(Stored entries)
Content starts

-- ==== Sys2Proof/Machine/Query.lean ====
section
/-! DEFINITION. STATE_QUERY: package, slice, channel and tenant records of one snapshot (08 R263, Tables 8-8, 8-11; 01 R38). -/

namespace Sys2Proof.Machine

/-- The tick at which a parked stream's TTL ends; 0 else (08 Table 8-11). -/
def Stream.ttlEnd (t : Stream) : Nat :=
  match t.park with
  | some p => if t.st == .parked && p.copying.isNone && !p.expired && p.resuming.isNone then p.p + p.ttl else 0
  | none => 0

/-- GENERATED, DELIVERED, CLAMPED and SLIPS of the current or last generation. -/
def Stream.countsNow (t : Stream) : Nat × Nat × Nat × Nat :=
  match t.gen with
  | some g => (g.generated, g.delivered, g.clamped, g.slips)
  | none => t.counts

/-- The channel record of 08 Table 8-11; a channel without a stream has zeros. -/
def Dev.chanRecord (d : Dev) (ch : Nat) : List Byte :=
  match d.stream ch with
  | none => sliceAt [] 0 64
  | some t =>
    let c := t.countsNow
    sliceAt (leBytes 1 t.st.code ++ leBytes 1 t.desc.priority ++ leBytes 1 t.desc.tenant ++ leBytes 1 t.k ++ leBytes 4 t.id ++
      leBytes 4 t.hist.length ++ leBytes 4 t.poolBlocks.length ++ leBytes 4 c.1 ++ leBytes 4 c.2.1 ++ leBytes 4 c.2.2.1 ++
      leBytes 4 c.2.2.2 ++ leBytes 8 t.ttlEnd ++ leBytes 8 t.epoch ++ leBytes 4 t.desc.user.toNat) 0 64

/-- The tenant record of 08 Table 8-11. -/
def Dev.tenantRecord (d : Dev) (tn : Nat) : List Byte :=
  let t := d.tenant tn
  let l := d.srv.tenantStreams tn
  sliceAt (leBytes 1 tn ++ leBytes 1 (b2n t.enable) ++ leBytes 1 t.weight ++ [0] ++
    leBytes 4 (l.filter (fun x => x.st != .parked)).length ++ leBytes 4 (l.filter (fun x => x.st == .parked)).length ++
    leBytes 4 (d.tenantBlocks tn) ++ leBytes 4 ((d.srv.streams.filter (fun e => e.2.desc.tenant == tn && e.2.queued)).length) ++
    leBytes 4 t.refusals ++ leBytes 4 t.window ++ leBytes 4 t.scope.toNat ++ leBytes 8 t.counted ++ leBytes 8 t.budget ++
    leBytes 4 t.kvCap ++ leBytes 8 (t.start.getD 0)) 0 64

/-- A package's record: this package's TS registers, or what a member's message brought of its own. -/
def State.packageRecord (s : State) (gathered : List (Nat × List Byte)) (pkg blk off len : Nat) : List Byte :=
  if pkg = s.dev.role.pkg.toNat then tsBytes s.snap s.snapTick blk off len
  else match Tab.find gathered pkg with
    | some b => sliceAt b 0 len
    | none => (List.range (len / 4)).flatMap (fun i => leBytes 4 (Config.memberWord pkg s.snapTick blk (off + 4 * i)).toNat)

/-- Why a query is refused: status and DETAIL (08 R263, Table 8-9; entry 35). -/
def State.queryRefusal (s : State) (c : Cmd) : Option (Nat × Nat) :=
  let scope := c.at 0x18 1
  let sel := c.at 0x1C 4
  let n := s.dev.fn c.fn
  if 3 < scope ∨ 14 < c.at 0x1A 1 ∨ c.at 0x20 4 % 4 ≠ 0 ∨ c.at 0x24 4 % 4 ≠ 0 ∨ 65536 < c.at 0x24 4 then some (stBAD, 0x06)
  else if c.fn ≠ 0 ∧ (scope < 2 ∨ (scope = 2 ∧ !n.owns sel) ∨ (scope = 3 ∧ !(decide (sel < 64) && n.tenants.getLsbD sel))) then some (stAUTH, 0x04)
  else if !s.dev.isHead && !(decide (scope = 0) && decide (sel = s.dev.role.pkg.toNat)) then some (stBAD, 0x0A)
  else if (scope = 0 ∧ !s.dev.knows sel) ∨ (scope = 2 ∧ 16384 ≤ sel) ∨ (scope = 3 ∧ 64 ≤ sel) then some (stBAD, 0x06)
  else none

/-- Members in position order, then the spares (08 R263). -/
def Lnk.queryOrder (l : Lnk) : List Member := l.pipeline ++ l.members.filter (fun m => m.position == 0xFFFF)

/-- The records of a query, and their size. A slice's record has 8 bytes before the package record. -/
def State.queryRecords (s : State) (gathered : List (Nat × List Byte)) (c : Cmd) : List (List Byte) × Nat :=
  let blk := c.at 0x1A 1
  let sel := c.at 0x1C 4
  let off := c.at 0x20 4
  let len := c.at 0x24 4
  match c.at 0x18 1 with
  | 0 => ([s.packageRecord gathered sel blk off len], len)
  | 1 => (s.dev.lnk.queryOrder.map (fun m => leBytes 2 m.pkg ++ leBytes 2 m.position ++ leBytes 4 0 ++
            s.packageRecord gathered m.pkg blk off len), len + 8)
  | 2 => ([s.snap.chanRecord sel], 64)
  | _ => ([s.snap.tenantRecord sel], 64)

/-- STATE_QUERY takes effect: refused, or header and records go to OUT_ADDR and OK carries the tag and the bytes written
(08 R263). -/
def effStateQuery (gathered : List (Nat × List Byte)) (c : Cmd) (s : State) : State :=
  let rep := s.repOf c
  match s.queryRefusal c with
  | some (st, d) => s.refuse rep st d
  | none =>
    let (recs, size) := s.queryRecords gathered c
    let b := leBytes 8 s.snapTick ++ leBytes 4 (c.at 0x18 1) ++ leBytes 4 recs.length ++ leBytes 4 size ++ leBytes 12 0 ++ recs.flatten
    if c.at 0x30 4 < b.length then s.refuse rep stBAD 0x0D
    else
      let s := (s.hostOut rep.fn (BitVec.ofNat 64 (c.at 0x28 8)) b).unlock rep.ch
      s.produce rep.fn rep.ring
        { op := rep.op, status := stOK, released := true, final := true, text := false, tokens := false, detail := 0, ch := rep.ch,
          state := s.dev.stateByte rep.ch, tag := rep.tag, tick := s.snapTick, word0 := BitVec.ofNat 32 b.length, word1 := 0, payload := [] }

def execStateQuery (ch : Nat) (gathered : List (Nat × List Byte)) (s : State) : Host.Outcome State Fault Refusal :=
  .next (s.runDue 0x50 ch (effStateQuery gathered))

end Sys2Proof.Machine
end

Content ends

• **AIM OF THE TASK**: Transcribe the entries exactly, and make each line match the original.

• **REPLY TO THE EXERCISE**:
-- ==== Sys2Proof/Machine/Query.lean ====
section
/-! DEFINITION. STATE_QUERY: package, slice, channel and tenant records of one snapshot (08 R263, Tables 8-8, 8-11; 01 R38). -/

namespace Sys2Proof.Machine

/-- The tick at which a parked stream's TTL ends; 0 else (08 Table 8-11). -/
def Stream.ttlEnd (t : Stream) : Nat :=
  match t.park with
  | some p => if t.st == .parked && p.copying.isNone && !p.expired && p.resuming.isNone then p.p + p.ttl else 0
  | none => 0

/-- GENERATED, DELIVERED, CLAMPED and SLIPS of the current or last generation. -/
def Stream.countsNow (t : Stream) : Nat × Nat × Nat × Nat :=
  match t.gen with
  | some g => (g.generated, g.delivered, g.clamped, g.slips)
  | none => t.counts

/-- The channel record of 08 Table 8-11; a channel without a stream has zeros. -/
def Dev.chanRecord (d : Dev) (ch : Nat) : List Byte :=
  match d.stream ch with
  | none => sliceAt [] 0 64
  | some t =>
    let c := t.countsNow
    sliceAt (leBytes 1 t.st.code ++ leBytes 1 t.desc.priority ++ leBytes 1 t.desc.tenant ++ leBytes 1 t.k ++ leBytes 4 t.id ++
      leBytes 4 t.hist.length ++ leBytes 4 t.poolBlocks.length ++ leBytes 4 c.1 ++ leBytes 4 c.2.1 ++ leBytes 4 c.2.2.1 ++
      leBytes 4 c.2.2.2 ++ leBytes 8 t.ttlEnd ++ leBytes 8 t.epoch ++ leBytes 4 t.desc.user.toNat) 0 64

/-- The tenant record of 08 Table 8-11. -/
def Dev.tenantRecord (d : Dev) (tn : Nat) : List Byte :=
  let t := d.tenant tn
  let l := d.srv.tenantStreams tn
  sliceAt (leBytes 1 tn ++ leBytes 1 (b2n t.enable) ++ leBytes 1 t.weight ++ [0] ++
    leBytes 4 (l.filter (fun x => x.st != .parked)).length ++ leBytes 4 (l.filter (fun x => x.st == .parked)).length ++
    leBytes 4 (d.tenantBlocks tn) ++ leBytes 4 ((d.srv.streams.filter (fun e => e.2.desc.tenant == tn && e.2.queued)).length) ++
    leBytes 4 t.refusals ++ leBytes 4 t.window ++ leBytes 4 t.scope.toNat ++ leBytes 8 t.counted ++ leBytes 8 t.budget ++
    leBytes 4 t.kvCap ++ leBytes 8 (t.start.getD 0)) 0 64

/-- A package's record: this package's TS registers, or what a member's message brought of its own. -/
def State.packageRecord (s : State) (gathered : List (Nat × List Byte)) (pkg blk off len : Nat) : List Byte :=
  if pkg = s.dev.role.pkg.toNat then tsBytes s.snap s.snapTick blk off len
  else match Tab.find gathered pkg with
    | some b => sliceAt b 0 len
    | none => (List.range (len / 4)).flatMap (fun i => leBytes 4 (Config.memberWord pkg s.snapTick blk (off + 4 * i)).toNat)

/-- Why a query is refused: status and DETAIL (08 R263, Table 8-9; entry 35). -/
def State.queryRefusal (s : State) (c : Cmd) : Option (Nat × Nat) :=
  let scope := c.at 0x18 1
  let sel := c.at 0x1C 4
  let n := s.dev.fn c.fn
  if 3 < scope ∨ 14 < c.at 0x1A 1 ∨ c.at 0x20 4 % 4 ≠ 0 ∨ c.at 0x24 4 % 4 ≠ 0 ∨ 65536 < c.at 0x24 4 then some (stBAD, 0x06)
  else if c.fn ≠ 0 ∧ (scope < 2 ∨ (scope = 2 ∧ !n.owns sel) ∨ (scope = 3 ∧ !(decide (sel < 64) && n.tenants.getLsbD sel))) then some (stAUTH, 0x04)
  else if !s.dev.isHead && !(decide (scope = 0) && decide (sel = s.dev.role.pkg.toNat)) then some (stBAD, 0x0A)
  else if (scope = 0 ∧ !s.dev.knows sel) ∨ (scope = 2 ∧ 16384 ≤ sel) ∨ (scope = 3 ∧ 64 ≤ sel) then some (stBAD, 0x06)
  else none

/-- Members in position order, then the spares (08 R263). -/
def Lnk.queryOrder (l : Lnk) : List Member := l.pipeline ++ l.members.filter (fun m => m.position == 0xFFFF)

/-- The records of a query, and their size. A slice's record has 8 bytes before the package record. -/
def State.queryRecords (s : State) (gathered : List (Nat × List Byte)) (c : Cmd) : List (List Byte) × Nat :=
  let blk := c.at 0x1A 1
  let sel := c.at 0x1C 4
  let off := c.at 0x20 4
  let len := c.at 0x24 4
  match c.at 0x18 1 with
  | 0 => ([s.packageRecord gathered sel blk off len], len)
  | 1 => (s.dev.lnk.queryOrder.map (fun m => leBytes 2 m.pkg ++ leBytes 2 m.position ++ leBytes 4 0 ++
            s.packageRecord gathered m.pkg blk off len), len + 8)
  | 2 => ([s.snap.chanRecord sel], 64)
  | _ => ([s.snap.tenantRecord sel], 64)

/-- STATE_QUERY takes effect: refused, or header and records go to OUT_ADDR and OK carries the tag and the bytes written
(08 R263). -/
def effStateQuery (gathered : List (Nat × List Byte)) (c : Cmd) (s : State) : State :=
  let rep := s.repOf c
  match s.queryRefusal c with
  | some (st, d) => s.refuse rep st d
  | none =>
    let (recs, size) := s.queryRecords gathered c
    let b := leBytes 8 s.snapTick ++ leBytes 4 (c.at 0x18 1) ++ leBytes 4 recs.length ++ leBytes 4 size ++ leBytes 12 0 ++ recs.flatten
    if c.at 0x30 4 < b.length then s.refuse rep stBAD 0x0D
    else
      let s := (s.hostOut rep.fn (BitVec.ofNat 64 (c.at 0x28 8)) b).unlock rep.ch
      s.produce rep.fn rep.ring
        { op := rep.op, status := stOK, released := true, final := true, text := false, tokens := false, detail := 0, ch := rep.ch,
          state := s.dev.stateByte rep.ch, tag := rep.tag, tick := s.snapTick, word0 := BitVec.ofNat 32 b.length, word1 := 0, payload := [] }

def execStateQuery (ch : Nat) (gathered : List (Nat × List Byte)) (s : State) : Host.Outcome State Fault Refusal :=
  .next (s.runDue 0x50 ch (effStateQuery gathered))

end Sys2Proof.Machine
end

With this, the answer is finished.